Love, Worst Life and the Final Perfect Life

            “Valentina!”

            Just walk away from me. I need to do this.

            Depression isn’t gonna last forever. Depression only gonna lead you to suicide. Come on, put it down.

            I’m triplets, Gio. My parents  died, my brothers died, and I’m the only one who lives. And the one who I’ve been counted for, just dumbed me like garbage. No, I’m not depressed. I’m just tired of living.

            Just count on me. You know I never have a single space just to let you drown.

 

Kita, bagaikan sebuah kisah tanpa akhir.

—Ragiotte Varalle—

 

Bagaimana pun juga, aku layaknya sebuah kutukan.
Ditakdirkan untuk terus sendiri.

—Avora Valentiana—

 

 

Present Day

            That was years ago. Semua sudah kembali ke jalan yang sebenarnya. You have to forget this situation and just trying to live.

            Well, I’m pretty sure that I’m tired.

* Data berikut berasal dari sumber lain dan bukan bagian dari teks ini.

/-- What DEC's checks leave. -/
theorem decCheck_none {key : WReg} {s : State} (h : decCheck key s = none) :
    s.src.toNat + s.slen.toNat ≤ Config.dmemSize ∧ 97 ≤ s.slen.toNat ∧ s.slen.toNat - 97 ≤ s.dlen.toNat
      ∧ s.dst.toNat + (s.slen.toNat - 97) ≤ Config.dmemSize
      ∧ overlap s.src.toNat s.slen.toNat s.dst.toNat (s.slen.toNat - 97) = false
      ∧ privValid (s.natW key) = true := by
  unfold decCheck at h
  split at h <;> try cases h
  split at h <;> try cases h
  split at h <;> try cases h
  split at h <;> try cases h
  split at h <;> try cases h
  simp_all [inBounds]

theorem decCheck_errors {key : WReg} {s : State} {e : ErrCode} (h : decCheck key s = some e) :
    e = .bounds ∨ e = .decode ∨ e = .key := by
  unfold decCheck at h
  repeat' split at h
  all_goals simp_all

/-- Both layouts hold C2 in the bytes that the header and C3 leave. -/
theorem length_cipherC2 (t : CipherMode) (ct : List Byte) (h : 97 ≤ ct.length) :
    (cipherC2 t ct).length = ct.length - 97 := by
  cases t with
  | c1c3c2 => simp [cipherC2, slice]
  | c1c2c3 => simp [cipherC2, slice]; omega

/-- What DEC makes of a ciphertext: a message 97 bytes shorter, an integrity failure, ERR_DECODE or ERR_INVCT. -/
theorem decrypt_cases (d : Nat) (t : CipherMode) (ct : List Byte) (h : 97 ≤ ct.length) (hl : ct.length < 2 ^ 32) :
    decrypt d t ct = .error .decode ∨ decrypt d t ct = .error .invCt ∨ decrypt d t ct = .ok none
      ∨ ∃ m, decrypt d t ct = .ok (some m) ∧ m.length = ct.length - 97 := by
  simp only [decrypt, kdf_eq _ (ct.length - 97) (by omega)]
  split
  · exact .inl rfl
  split
  · exact .inl rfl
  split
  · exact .inr (.inl rfl)
  split
  · exact .inr (.inl rfl)
  split
  · exact .inr (.inr (.inr ⟨_, rfl, by simp [length_cipherC2 t ct h]⟩))
  · exact .inr (.inr (.inl rfl))

theorem outcome_dec (key : WReg) (t : CipherMode) (s : State) : Outcome (.dec key t) s := by
  rcases hc : decCheck key s with _ | e
  · refine outcome_withRead (by simp only [exec, execDec, hc]; rfl) (.inl ⟨rfl, rfl⟩) fun hx => ?_
    obtain ⟨h1, h2, _, h4, _, _⟩ := decCheck_none hc
    have hm : (s.memRead s.src.toNat s.slen.toNat).length = s.slen.toNat := by simp
    generalize s.memRead s.src.toNat s.slen.toNat = ct at hx hm
    rcases decrypt_cases (s.natW key) t ct (by omega) (by rw [hm]; exact s.slen.isLt) with h | h | h | ⟨m, h, hl⟩
    · exact outcome_fail (e := .decode) (by simpa only [h] using hx) (by simp [errorsOf])
    · exact outcome_fail (e := .invCt) (by simpa only [h] using hx) (by simp [errorsOf])
    · simp only [h] at hx
      have hz : (zeros (s.slen.toNat - 97)).length = s.slen.toNat - 97 := by simp [zeros]
      refine .inl ⟨_, hx, .inr (.inr ⟨⟨key, t, rfl⟩, ⟨rfl, rfl, rfl, rfl, rfl⟩, ⟨fun j _ => rfl, fun j _ => rfl,
        fun _ => rfl, fun _ => rfl, fun _ => ⟨rfl, rfl⟩, fun a ha => ?_, by simp⟩, fun a ha hb => ?_,
        keepsMemory_storeAll rfl (by omega)⟩)⟩
      · exact Memory.read?_storeAll_outside _ _ _ _ (by rw [hz]; exact ha)
      · show (s.dmem.storeAll s.dst.toNat (zeros (s.slen.toNat - 97))).read? a = some 0
        rw [Memory.read?_storeAll, if_pos (by omega)]
        simp [zeros, List.getElem?_replicate]
        omega
    · simp only [h] at hx
      have hd : Config.dmemSize = 4096 := rfl
      exact outcome_output hx (by rw [hl, hm]; rfl) (by omega) fun u hu =>
        ⟨by rw [hu, BitVec.toNat_ofNat]; omega, by omega⟩
  · refine outcome_fail (e := e) (by simp only [exec, execDec, hc]) ?_
    rcases decCheck_errors hc with rfl | rfl | rfl <;> simp [errorsOf]

/-- A command that needs the digest goes on with it, or the model faults. -/
theorem outcome_withDigest {j : Instr} {s : State} {e : WReg} {h i : Bool} {q : Point}
    {go : Nat → Host.Outcome State Fault Refusal} (hj : exec j s = withDigest e h i q s go)
    (hgo : ∀ ev, exec j s = go ev → Outcome j s) : Outcome j s := by
  unfold withDigest at hj
  split at hj
  · exact hgo _ hj
  · unfold withIdentity at hj
    split at hj
    · exact outcome_withRead hj (.inl ⟨rfl, rfl⟩) fun hx => hgo _ hx
    · exact outcome_withRead hj (.inr ⟨rfl, rfl⟩) fun hx => outcome_withRead hx (.inl ⟨rfl, rfl⟩) fun hy => hgo _ hy

theorem signAttempt_ne_error (d e k : Nat) (c : ErrCode) : signAttempt d e k ≠ .error c := by
  unfold signAttempt
  simp only
  split
  · simp
  · split <;> simp

theorem outcome_sign (rs key e : WReg) (h i : Bool) (s : State) : Outcome (.sign rs key e h i) s := by
  by_cases h1 : (!h && !digestRegionsOk i s) = true
  · exact outcome_fail (e := .bounds) (by rw [exec, execSign, if_pos h1]) (by simp [errorsOf])
  by_cases h2 : (!privValid (s.natW key)) = true
  · exact outcome_fail (e := .key) (by rw [exec, execSign, if_neg h1, if_pos h2]) (by simp [errorsOf])
  refine outcome_withDigest (by rw [exec, execSign, if_neg h1, if_neg h2]) fun ev hx => ?_
  refine outcome_draw hx rfl (by simp [errorsOf]) (fun v c => signAttempt_ne_error _ _ _ _) fun sig v k _ _ => ?_
  refine ⟨⟨rfl, rfl, rfl, rfl, rfl⟩, ⟨fun j hj => ?_, fun j _ => rfl, by simp [writesOf, State.consume]⟩, trivial,
    keepsMemory_of_eq rfl, rfl⟩
  simp only [writesOf, List.mem_cons, List.not_mem_nil, or_false, not_or] at hj
  exact (getW_putW_ne ((s.consume k).putW rs sig.1) _ hj.2).trans (getW_putW_ne (s.consume k) _ hj.1)

theorem verifyCheck_errors {key : PReg} {h i u : Bool} {s : State} {e : ErrCode}
    (hc : verifyCheck key h i u s = some e) : e = .noTab ∨ e = .bounds ∨ e = .key := by
  unfold verifyCheck at hc
  repeat' split at hc
  all_goals simp_all

theorem outcome_verify (rs e : WReg) (key : PReg) (h i u : Bool) (s : State) :
    Outcome (.verify rs e key h i u) s := by
  rcases hc : verifyCheck key h i u s with _ | c
  · by_cases hr : sigInRange (s.natW rs) (s.natW (pairNext rs)) = true
    · refine outcome_withDigest (by simp only [exec, execVerify, hc, if_pos hr]; rfl) fun ev hx => ?_
      exact outcome_query hx rfl fun _ ht => ht
    · exact outcome_query (b := false) (by simp only [exec, execVerify, hc, if_neg hr]; rfl) rfl fun _ ht => ht
  · refine outcome_fail (e := c) (by simp only [exec, execVerify, hc]) ?_
    rcases verifyCheck_errors hc with rfl | rfl | rfl <;> simp [errorsOf]

/-- Every command in every state does one of the things `Outcome` lists. -/
theorem exec_outcome (i : Instr) (s : State) : Outcome i s := by
  cases i with
  | nop =>
    exact outcome_succeed (t := s) rfl ⟨rfl, rfl⟩ (by simp [OnlyWrites, writesOf, State.getW, State.getP]) trivial
      rfl rfl
  | madd d a b m => exact outcome_modularBinary rfl rfl fun _ => trivial
  | msub d a b m => exact outcome_modularBinary rfl rfl fun _ => trivial
  | mmul d a b m => exact outcome_modularBinary rfl rfl fun _ => trivial
  | minv d a m => exact outcome_minv d a m s
  | msqrt d a => exact outcome_msqrt d a s
  | mov d a => exact outcome_succeed rfl ⟨rfl, rfl⟩ (onlyWrites_setW s d _) trivial rfl rfl
  | ldc d c => exact outcome_succeed rfl ⟨rfl, rfl⟩ (onlyWrites_putW s d _) trivial rfl rfl
  | padd d a b => exact outcome_point rfl rfl fun _ => trivial
  | pdbl d a => exact outcome_point rfl rfl fun _ => trivial
  | pmul d a k => exact outcome_pmul d a k s
  | pnorm d a => exact outcome_point rfl rfl fun _ => trivial
  | pldg d => exact outcome_point rfl rfl fun _ => trivial
  | pchk a => exact outcome_query rfl rfl fun _ ht => ht
  | peq a b => exact outcome_query rfl rfl fun _ ht => ht
  | pcomp d a => exact outcome_pcomp d a s
  | pdcmp d x t => exact outcome_pdcmp d x t s
  | keygen d q => exact outcome_keygen d q s
  | keychk a => exact outcome_query rfl rfl fun _ ht => ht
  | hash => exact outcome_hash s
  | kdf => exact outcome_kdf s
  | enc key t => exact outcome_enc key t s
  | dec key t => exact outcome_dec key t s
  | sign rs key e h i => exact outcome_sign rs key e h i s
  | verify rs e key h i u => exact outcome_verify rs e key h i u s
  | precomp a => exact outcome_precomp a s

end Machine
end Sys2Proof
end

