-- ==== Sys2Proof/Tests/Slice0.lean ====
section
/-! SUPPORT. Tests of one step or one command each, with words and values from 30_encoding.md R74, R80 and
95_test_vectors.md, and the witnesses: for every obligation with hypotheses, concrete values that meet them. -/

namespace Sys2Proof
namespace Tests
open Sys2Proof.Machine

set_option Elab.async false

/-! ### Helpers -/

/-- The reset state with these W registers. -/
def withW (l : List (WReg × U256)) (s : State := State.reset) : State := l.foldl (fun u e => u.setW e.1 e.2) s

/-- The state with these P registers. -/
def withP (l : List (PReg × Triple)) (s : State := State.reset) : State := l.foldl (fun u e => u.setP e.1 e.2) s

/-- What a field holds in the next state. -/
def after {α : Type} (o : Host.Outcome State Fault Refusal) (f : State → α) : Option α :=
  match o with
  | .next t => some (f t)
  | .fault _ => none
  | .refused _ => none

/-- A next state with what `after` shows. -/
theorem exists_next {α : Type} {o : Host.Outcome State Fault Refusal} {f : State → α} {v : α}
    (h : after o f = some v) : ∃ t, o = .next t ∧ f t = v := by
  cases o with
  | next t => exact ⟨t, rfl, by simpa [after] using h⟩
  | fault => simp [after] at h
  | refused => simp [after] at h

/-- The state whose next event is the engine's turn, busy with the word. -/
def busyWith (c : Word32) (s : State := State.reset) : State := { s with engine := .busy c, cmd := c }

/-- The state with one queued event. -/
def queued (e : Event) (s : State := State.reset) : State := { s with inputs := [e] }

/-- The curve point G as P registers hold it (95_test_vectors.md Q1). -/
def gTriple : Triple :=
  ⟨0x32C4AE2C1F1981195F9904466A39C9948FE30BBFF2660BE1715A4589334C74C7,
    0xBC3736A2F4F6779C59BDCEE36B692153D0A9877CC62A474002DF32E52139F0A0, 1⟩

/-- 2G (Q2). -/
def g2Triple : Triple :=
  ⟨0x56CEFD60D7C87C000D58EF57FA73BA4D9C0DFA08C08A7331495C2E1DA3F2BD52,
    0x31B7E7E6CC8189F668535CE0F8EAF1BD6DE84C182F6C8E716F780D3A970A23C3, 1⟩

/-- 3G (Q4). -/
def g3Triple : Triple :=
  ⟨0xA97F7CD4B3C993B4BE2DAA8CDB41E24CA13F6BD945302244E26918F1D0509EBF,
    0x530B5DD88C688EF5CCC5CEC08A72150F7C400EE5CD045292AAACDD037458F6E6, 1⟩

/-- −G (Q10). -/
def negGTriple : Triple :=
  ⟨0x32C4AE2C1F1981195F9904466A39C9948FE30BBFF2660BE1715A4589334C74C7,
    0x43C8C95C0B098863A642311C9496DEAC2F56788239D5B8C0FD20CD1ADEC60F5F, 1⟩

/-- G with Z = 2 (Q17). -/
def g17Triple : Triple :=
  ⟨0xCB12B8B07C6604657E641119A8E726523F8C2EFFC9982F85C5691624CD31D31C,
    0xE1B9B51CA7B3BCE2CDEE771B5B490A9E854C3BEB315239FB16F9972909CF8505, 2⟩

/-- The public key of 95_test_vectors.md 2.1. -/
def pTriple : Triple :=
  ⟨0x09F9DF311E5421A150DD7D161E4BC5C672179FAD1833FC076BB08FF356F35020,
    0xCCEA490CE26775A52DC6EA718CC1AA600AED05FBF35E084A6632F6072DA9AD13, 1⟩

/-! ### WellFormed refuses each ill-formed term (30_encoding.md R71, R74, R75) -/

theorem test_wf_sign_odd : ¬ WellFormed (.sign 1 0 0 true false) := by decide
theorem test_wf_sign_unused_digest : ¬ WellFormed (.sign 0 0 1 false false) := by decide
theorem test_wf_sign_h_and_i : ¬ WellFormed (.sign 0 0 1 true true) := by decide
theorem test_wf_verify_odd : ¬ WellFormed (.verify 15 0 0 false false false) := by decide
theorem test_wf_verify_unused_digest : ¬ WellFormed (.verify 0 15 0 false false false) := by decide
theorem test_wf_verify_h_and_i : ¬ WellFormed (.verify 0 1 0 true true false) := by decide
theorem test_wf_verify_tab_key : ¬ WellFormed (.verify 0 0 1 false false true) := by decide
theorem test_assemble_refuses : assemble (.sign 1 0 0 true false) = none ∧ assemble .nop = some 0 := by decide

/-! ### Decoding, the words written from R70 and R74 -/

theorem test_decode_nop : decode 0x00000000 = .ok .nop := by decide
theorem test_decode_madd : decode 0x00021310 = .ok (.madd 3 1 2 .p) := by decide
theorem test_decode_msub : decode 0x010FEF11 = .ok (.msub 15 14 15 .n) := by decide
theorem test_decode_mmul : decode 0x01054012 = .ok (.mmul 0 4 5 .n) := by decide
theorem test_decode_minv : decode 0x00001213 = .ok (.minv 2 1 .p) := by decide
theorem test_decode_msqrt : decode 0x0000A914 = .ok (.msqrt 9 10) := by decide
theorem test_decode_mov : decode 0x00001018 = .ok (.mov 0 1) := by decide
theorem test_decode_ldc : decode 0x00005719 = .ok (.ldc 7 .gy) := by decide
theorem test_decode_padd : decode 0x00010220 = .ok (.padd 2 0 1) := by decide
theorem test_decode_pdbl : decode 0x00007621 = .ok (.pdbl 6 7) := by decide
theorem test_decode_pmul : decode 0x00090122 = .ok (.pmul 1 0 9) := by decide
theorem test_decode_pnorm : decode 0x00004523 = .ok (.pnorm 5 4) := by decide
theorem test_decode_pldg : decode 0x00000324 = .ok (.pldg 3) := by decide
theorem test_decode_pchk : decode 0x00007025 = .ok (.pchk 7) := by decide
theorem test_decode_peq : decode 0x00010026 = .ok (.peq 0 1) := by decide
theorem test_decode_pcomp : decode 0x00000130 = .ok (.pcomp 1 0) := by decide
theorem test_decode_pdcmp : decode 0x02004331 = .ok (.pdcmp 3 4 true) := by decide
theorem test_decode_keygen : decode 0x00001F40 = .ok (.keygen 15 1) := by decide
theorem test_decode_keychk : decode 0x00001041 = .ok (.keychk 1) := by decide
theorem test_decode_hash : decode 0x00000050 = .ok .hash := by decide
theorem test_decode_kdf : decode 0x00000051 = .ok .kdf := by decide
theorem test_decode_enc : decode 0x02001060 = .ok (.enc 1 .c1c2c3) := by decide
theorem test_decode_dec : decode 0x0000F061 = .ok (.dec 15 .c1c3c2) := by decide
theorem test_decode_sign : decode 0x04010270 = .ok (.sign 2 0 1 true false) := by decide
theorem test_decode_verify : decode 0x18004071 = .ok (.verify 4 0 0 false true true) := by decide
theorem test_decode_precomp : decode 0x00001072 = .ok (.precomp 1) := by decide

/-- The illegal words of 95_test_vectors.md 2.2, each by its reason. -/
theorem test_decode_illegal :
    decode 0x00000001 = .error .opcode ∧ decode 0x000000FF = .error .opcode ∧ decode 0x20000000 = .error .reserved
      ∧ decode 0x00000100 = .error .fieldRole ∧ decode 0x00100010 = .error .fieldRole
      ∧ decode 0x01000014 = .error .flag ∧ decode 0x00008019 = .error .fieldRole
      ∧ decode 0x00000820 = .error .fieldRole ∧ decode 0x00000170 = .error .fieldRole
      ∧ decode 0x00010070 = .error .constraint ∧ decode 0x0C000070 = .error .constraint
      ∧ decode 0x10100071 = .error .constraint ∧ decode 0x00800071 = .error .fieldRole
      ∧ decode 0x01000060 = .error .flag := by decide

            “Valentina,” Aku mengangkat wajahku dan berusaha untuk terus mendengarkan perkataan lawan bicaraku, “just tell me how you feel.”

            “Aku ingin melakukan hal yang sama, seperti delapan tahun yang lalu.” Aku menutup buku panduan yang kupegang. Buku panduan yang seharusnya membantuku untuk terus bertahan hidup. Tapi apakah aku perlu secara konsisten berbohong? “Living this life, membuatku terus mengingat bahwa aku tidak layak untuk hidup.”

            “Tapi kau masih disini. Alive. That’s a good thing.

            Is it?” Hidup adalah anugerah Tuhan. Everybody knows that. Tapi apa gunanya hidup tanpa keluarga? Tanpa manusia-manusia yang Tuhan kirimkan untuk bahagia bersama kita? Apa gunanya aku berjuang untuk diriku sendiri? Apakah pada akhirnya mereka akan kembali? Extremely not. I got it. Kau menyuruhku untuk mencari alasan untuk terus bertahan. Maybe I did find one. Or maybe I'm not. Yang kutahu, kau jelas tidak terlalu membantu disini.”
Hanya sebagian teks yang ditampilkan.